*PROBLEM TO SOLVE*
For the data below, restate word for word only the lines from the line containing "def Core.setVreg (k" through the line containing "three words. -/", both ends included.

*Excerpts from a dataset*
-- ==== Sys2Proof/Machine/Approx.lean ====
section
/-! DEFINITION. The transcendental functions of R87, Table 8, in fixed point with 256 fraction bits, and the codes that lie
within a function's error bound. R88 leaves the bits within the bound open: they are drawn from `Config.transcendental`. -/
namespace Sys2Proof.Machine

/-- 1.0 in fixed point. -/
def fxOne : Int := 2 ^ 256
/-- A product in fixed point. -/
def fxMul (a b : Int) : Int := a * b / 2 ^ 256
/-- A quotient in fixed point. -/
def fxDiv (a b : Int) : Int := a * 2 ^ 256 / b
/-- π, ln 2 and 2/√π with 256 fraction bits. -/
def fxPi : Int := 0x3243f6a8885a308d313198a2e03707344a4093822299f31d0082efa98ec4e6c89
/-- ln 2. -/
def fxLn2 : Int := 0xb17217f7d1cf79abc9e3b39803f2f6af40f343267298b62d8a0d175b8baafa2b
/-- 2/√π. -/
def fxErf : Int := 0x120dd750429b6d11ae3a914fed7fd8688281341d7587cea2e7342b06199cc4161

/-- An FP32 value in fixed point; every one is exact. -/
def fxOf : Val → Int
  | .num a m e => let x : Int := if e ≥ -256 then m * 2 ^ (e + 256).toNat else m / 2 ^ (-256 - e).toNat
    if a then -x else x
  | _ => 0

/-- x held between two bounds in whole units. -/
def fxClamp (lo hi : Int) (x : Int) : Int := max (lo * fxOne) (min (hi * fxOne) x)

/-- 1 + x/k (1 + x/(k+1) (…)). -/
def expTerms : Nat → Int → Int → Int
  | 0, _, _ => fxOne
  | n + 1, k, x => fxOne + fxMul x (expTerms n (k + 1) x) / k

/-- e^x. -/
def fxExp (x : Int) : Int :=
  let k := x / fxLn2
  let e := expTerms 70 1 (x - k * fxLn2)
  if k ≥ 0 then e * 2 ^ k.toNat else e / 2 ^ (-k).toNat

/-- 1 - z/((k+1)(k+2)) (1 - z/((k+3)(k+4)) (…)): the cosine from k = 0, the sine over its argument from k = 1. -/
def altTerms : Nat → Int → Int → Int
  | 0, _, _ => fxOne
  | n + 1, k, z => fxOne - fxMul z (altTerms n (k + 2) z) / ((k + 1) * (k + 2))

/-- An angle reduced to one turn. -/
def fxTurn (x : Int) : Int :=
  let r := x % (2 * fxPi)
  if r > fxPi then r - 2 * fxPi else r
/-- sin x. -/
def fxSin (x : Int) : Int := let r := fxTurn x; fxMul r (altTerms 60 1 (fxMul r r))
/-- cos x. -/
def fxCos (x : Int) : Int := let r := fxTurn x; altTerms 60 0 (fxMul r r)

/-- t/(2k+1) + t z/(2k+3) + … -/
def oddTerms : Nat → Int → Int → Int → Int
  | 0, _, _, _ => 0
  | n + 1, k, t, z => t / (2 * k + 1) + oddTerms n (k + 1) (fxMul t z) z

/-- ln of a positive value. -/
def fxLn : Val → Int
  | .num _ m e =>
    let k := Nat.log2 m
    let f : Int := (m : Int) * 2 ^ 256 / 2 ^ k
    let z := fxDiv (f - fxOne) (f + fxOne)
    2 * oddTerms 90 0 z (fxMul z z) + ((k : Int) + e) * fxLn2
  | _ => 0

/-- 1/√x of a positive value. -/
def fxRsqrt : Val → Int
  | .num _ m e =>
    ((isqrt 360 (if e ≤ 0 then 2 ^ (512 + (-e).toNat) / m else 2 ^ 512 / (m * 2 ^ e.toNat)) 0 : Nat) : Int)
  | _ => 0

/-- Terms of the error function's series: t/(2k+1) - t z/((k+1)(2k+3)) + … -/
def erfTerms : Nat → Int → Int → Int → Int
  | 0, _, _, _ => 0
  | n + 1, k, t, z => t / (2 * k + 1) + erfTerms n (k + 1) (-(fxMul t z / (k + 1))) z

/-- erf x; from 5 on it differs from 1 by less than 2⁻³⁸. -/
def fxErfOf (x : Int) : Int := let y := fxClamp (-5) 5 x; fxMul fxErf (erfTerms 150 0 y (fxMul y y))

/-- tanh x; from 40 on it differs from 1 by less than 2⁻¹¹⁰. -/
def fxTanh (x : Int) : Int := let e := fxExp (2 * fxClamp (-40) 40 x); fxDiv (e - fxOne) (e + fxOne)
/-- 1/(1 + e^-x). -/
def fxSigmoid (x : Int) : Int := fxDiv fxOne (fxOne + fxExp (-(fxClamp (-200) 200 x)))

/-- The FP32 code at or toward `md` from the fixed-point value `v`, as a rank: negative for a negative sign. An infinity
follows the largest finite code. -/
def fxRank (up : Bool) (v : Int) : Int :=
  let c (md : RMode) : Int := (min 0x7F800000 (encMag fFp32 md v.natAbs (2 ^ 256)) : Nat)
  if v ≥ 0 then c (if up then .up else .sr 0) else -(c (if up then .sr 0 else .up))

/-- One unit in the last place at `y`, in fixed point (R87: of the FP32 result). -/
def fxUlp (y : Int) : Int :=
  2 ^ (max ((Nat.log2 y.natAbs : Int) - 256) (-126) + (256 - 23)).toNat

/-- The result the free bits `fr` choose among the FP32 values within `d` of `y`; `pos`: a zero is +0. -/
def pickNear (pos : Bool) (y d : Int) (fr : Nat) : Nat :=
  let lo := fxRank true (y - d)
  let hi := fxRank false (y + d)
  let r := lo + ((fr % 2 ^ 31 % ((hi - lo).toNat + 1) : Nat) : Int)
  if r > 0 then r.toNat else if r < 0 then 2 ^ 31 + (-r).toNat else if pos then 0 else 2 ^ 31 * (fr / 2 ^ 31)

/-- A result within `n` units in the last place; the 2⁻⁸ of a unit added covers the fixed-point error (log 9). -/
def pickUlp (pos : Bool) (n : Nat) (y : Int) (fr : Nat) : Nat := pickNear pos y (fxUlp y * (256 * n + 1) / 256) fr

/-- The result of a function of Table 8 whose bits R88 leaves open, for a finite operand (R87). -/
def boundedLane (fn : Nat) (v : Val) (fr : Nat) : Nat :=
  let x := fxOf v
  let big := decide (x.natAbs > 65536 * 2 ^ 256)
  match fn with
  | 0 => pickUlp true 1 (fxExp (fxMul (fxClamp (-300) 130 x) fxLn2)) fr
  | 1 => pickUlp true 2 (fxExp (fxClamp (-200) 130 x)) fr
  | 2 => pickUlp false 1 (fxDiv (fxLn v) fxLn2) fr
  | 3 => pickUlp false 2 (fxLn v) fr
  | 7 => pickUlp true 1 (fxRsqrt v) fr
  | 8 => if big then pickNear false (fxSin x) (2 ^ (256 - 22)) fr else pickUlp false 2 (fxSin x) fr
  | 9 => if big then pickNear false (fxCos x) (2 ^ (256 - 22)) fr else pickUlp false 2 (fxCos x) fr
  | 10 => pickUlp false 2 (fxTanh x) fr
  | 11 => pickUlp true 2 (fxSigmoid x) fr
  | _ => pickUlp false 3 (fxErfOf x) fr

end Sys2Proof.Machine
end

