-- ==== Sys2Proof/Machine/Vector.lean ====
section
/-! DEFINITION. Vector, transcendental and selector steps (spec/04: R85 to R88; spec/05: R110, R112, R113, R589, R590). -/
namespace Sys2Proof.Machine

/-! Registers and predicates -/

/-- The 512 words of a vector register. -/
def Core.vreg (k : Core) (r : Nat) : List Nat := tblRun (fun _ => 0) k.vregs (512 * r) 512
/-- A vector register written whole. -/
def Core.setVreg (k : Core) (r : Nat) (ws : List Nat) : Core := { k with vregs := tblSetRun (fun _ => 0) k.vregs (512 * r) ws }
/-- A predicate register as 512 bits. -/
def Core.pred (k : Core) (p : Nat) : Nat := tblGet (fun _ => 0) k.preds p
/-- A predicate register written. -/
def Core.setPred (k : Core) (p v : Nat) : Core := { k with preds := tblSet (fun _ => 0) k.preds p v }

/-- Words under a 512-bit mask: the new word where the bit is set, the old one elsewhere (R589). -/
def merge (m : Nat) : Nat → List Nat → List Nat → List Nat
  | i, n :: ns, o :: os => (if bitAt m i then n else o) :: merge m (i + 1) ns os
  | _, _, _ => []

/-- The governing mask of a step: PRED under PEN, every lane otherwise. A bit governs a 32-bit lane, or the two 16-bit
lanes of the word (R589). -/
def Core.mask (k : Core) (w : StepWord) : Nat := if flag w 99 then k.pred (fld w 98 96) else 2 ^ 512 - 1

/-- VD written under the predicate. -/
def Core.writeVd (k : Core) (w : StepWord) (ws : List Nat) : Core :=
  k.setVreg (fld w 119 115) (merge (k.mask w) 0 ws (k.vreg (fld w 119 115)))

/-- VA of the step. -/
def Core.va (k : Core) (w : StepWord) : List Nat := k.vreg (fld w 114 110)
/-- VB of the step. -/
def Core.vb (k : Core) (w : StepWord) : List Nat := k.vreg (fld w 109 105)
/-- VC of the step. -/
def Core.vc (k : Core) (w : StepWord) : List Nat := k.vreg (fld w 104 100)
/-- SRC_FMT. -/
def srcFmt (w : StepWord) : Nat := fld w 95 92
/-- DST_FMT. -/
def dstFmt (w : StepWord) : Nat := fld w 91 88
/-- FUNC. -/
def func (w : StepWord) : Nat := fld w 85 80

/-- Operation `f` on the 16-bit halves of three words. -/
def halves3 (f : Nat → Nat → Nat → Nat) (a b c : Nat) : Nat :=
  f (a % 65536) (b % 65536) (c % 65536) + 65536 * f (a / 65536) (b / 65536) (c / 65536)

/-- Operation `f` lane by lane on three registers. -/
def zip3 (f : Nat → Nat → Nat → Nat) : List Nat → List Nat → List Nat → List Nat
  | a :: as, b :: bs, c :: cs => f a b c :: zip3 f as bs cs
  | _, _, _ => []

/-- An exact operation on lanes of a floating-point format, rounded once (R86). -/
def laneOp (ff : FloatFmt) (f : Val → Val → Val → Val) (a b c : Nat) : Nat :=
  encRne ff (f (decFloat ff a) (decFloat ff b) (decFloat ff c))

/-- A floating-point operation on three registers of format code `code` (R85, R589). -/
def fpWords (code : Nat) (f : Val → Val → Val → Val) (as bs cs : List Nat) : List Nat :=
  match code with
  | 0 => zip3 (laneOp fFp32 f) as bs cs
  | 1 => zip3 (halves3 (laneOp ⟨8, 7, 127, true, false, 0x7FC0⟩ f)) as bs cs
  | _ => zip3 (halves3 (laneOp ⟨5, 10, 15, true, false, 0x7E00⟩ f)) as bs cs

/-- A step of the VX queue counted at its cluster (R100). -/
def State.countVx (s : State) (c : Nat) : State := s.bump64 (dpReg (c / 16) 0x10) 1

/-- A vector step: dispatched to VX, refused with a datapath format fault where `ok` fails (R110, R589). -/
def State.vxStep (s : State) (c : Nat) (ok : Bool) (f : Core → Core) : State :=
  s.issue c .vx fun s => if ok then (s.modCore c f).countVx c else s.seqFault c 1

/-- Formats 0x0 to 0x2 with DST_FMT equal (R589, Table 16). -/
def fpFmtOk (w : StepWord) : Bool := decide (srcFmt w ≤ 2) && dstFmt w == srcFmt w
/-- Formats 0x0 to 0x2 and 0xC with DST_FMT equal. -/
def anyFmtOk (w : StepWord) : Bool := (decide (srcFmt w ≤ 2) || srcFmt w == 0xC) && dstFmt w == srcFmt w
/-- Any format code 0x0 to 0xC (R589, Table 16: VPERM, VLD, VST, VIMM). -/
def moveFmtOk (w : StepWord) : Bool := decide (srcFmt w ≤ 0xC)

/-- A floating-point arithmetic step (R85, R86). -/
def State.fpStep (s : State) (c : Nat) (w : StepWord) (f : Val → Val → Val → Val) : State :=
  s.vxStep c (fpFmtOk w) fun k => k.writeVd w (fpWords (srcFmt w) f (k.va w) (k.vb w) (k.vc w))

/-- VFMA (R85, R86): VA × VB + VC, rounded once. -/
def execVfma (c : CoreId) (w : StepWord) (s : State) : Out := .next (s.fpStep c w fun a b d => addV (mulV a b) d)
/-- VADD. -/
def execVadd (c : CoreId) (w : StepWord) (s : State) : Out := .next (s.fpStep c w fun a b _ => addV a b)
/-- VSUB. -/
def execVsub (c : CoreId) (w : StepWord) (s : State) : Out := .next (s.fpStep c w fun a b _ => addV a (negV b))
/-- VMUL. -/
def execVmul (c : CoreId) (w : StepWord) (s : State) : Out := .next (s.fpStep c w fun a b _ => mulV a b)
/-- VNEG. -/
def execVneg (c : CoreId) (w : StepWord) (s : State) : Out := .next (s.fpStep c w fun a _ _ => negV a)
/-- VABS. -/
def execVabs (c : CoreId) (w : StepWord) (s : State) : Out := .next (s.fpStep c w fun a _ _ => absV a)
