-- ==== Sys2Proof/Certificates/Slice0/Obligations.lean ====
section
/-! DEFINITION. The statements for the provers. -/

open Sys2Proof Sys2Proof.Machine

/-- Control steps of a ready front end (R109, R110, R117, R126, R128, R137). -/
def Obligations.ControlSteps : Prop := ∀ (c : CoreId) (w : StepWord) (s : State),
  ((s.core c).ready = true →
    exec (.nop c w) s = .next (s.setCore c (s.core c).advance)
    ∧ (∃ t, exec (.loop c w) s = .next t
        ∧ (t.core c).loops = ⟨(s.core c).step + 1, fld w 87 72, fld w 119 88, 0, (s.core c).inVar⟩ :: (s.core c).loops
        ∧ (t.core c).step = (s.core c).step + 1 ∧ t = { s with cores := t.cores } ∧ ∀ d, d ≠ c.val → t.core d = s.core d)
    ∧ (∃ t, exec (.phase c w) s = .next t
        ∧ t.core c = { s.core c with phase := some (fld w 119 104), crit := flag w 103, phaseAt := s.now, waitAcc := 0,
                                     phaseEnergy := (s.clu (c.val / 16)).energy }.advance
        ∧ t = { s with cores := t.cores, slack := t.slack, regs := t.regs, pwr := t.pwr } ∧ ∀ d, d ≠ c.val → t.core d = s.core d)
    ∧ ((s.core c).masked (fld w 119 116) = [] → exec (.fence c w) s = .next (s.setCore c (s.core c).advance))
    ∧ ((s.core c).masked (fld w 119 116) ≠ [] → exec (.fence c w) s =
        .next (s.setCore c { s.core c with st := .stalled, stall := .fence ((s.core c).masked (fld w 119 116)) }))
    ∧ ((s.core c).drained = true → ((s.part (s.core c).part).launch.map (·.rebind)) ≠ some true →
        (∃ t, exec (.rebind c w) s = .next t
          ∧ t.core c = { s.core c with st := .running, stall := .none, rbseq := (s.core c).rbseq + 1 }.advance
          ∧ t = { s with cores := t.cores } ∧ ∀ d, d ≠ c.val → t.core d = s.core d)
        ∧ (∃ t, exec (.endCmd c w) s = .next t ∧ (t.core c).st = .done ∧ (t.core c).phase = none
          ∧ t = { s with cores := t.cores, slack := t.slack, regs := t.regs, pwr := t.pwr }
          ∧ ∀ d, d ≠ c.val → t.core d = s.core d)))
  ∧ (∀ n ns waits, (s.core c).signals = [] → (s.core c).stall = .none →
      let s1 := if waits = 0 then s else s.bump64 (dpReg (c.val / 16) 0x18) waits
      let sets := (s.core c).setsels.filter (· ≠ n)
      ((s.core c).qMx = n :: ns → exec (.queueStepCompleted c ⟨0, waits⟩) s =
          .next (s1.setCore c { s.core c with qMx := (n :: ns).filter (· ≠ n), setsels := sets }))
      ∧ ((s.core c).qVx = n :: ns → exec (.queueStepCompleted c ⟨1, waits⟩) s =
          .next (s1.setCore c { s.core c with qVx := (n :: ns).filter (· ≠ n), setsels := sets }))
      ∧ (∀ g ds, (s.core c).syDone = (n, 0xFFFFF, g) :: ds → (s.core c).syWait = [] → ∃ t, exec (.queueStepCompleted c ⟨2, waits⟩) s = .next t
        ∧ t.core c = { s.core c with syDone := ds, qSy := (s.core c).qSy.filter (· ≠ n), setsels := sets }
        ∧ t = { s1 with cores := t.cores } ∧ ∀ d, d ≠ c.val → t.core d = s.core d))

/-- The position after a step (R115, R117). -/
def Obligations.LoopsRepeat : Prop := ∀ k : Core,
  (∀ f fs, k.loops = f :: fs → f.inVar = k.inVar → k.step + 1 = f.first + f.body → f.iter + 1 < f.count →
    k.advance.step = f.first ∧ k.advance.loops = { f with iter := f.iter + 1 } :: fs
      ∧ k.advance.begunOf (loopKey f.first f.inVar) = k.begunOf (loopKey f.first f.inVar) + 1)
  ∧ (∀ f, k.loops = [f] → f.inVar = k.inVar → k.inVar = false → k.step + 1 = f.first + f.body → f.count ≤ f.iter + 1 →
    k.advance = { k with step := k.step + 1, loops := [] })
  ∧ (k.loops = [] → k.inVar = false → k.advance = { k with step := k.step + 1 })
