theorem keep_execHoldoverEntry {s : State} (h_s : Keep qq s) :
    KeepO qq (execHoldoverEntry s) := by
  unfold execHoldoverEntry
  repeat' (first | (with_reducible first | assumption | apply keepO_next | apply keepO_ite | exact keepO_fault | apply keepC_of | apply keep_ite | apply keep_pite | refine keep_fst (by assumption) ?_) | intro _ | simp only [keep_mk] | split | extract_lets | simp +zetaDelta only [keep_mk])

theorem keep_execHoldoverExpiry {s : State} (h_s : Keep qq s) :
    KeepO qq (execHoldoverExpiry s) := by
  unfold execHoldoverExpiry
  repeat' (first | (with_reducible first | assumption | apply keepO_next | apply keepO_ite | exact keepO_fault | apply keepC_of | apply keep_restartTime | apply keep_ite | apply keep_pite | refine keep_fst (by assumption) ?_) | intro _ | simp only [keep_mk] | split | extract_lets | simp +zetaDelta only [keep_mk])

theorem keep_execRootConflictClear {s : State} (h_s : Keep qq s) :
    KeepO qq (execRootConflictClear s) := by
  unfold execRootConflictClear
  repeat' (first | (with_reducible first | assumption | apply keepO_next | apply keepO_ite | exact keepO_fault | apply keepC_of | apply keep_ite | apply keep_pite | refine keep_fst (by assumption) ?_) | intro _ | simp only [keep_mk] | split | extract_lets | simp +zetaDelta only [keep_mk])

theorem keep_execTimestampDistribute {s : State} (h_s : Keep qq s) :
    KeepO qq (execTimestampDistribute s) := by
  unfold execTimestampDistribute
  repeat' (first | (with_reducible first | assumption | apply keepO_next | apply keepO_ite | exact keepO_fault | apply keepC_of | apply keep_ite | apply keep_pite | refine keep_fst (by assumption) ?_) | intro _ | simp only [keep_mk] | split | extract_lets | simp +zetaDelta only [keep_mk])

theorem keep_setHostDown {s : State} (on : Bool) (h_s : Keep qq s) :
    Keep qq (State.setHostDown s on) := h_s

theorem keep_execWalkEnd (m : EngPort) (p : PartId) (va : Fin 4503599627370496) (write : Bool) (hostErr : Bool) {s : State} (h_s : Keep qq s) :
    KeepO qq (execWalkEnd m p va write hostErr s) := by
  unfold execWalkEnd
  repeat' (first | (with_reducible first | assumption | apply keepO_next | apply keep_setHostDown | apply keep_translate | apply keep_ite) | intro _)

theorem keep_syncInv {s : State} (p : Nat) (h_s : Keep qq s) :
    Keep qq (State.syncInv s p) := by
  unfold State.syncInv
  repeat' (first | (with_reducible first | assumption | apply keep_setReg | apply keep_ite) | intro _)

*RESULT OF THE EXERCISE*
def Core.setVreg (k : Core) (r : Nat) (ws : List Nat) : Core := { k with vregs := tblSetRun (fun _ => 0) k.vregs (512 * r) ws }
/-- A predicate register as 512 bits. -/
def Core.pred (k : Core) (p : Nat) : Nat := tblGet (fun _ => 0) k.preds p
/-- A predicate register written. -/
def Core.setPred (k : Core) (p v : Nat) : Core := { k with preds := tblSet (fun _ => 0) k.preds p v }

/-- Words under a 512-bit mask: the new word where the bit is set, the old one elsewhere (R589). -/
def merge (m : Nat) : Nat → List Nat → List Nat → List Nat
  | i, n :: ns, o :: os => (if bitAt m i then n else o) :: merge m (i + 1) ns os
  | _, _, _ => []

/-- The governing mask of a step: PRED under PEN, every lane otherwise. A bit governs a 32-bit lane, or the two 16-bit
lanes of the word (R589). -/
def Core.mask (k : Core) (w : StepWord) : Nat := if flag w 99 then k.pred (fld w 98 96) else 2 ^ 512 - 1

/-- VD written under the predicate. -/
def Core.writeVd (k : Core) (w : StepWord) (ws : List Nat) : Core :=
  k.setVreg (fld w 119 115) (merge (k.mask w) 0 ws (k.vreg (fld w 119 115)))

/-- VA of the step. -/
def Core.va (k : Core) (w : StepWord) : List Nat := k.vreg (fld w 114 110)
/-- VB of the step. -/
def Core.vb (k : Core) (w : StepWord) : List Nat := k.vreg (fld w 109 105)
/-- VC of the step. -/
def Core.vc (k : Core) (w : StepWord) : List Nat := k.vreg (fld w 104 100)
/-- SRC_FMT. -/
def srcFmt (w : StepWord) : Nat := fld w 95 92
/-- DST_FMT. -/
def dstFmt (w : StepWord) : Nat := fld w 91 88
/-- FUNC. -/
def func (w : StepWord) : Nat := fld w 85 80

/-- Operation `f` on the 16-bit halves of three words. -/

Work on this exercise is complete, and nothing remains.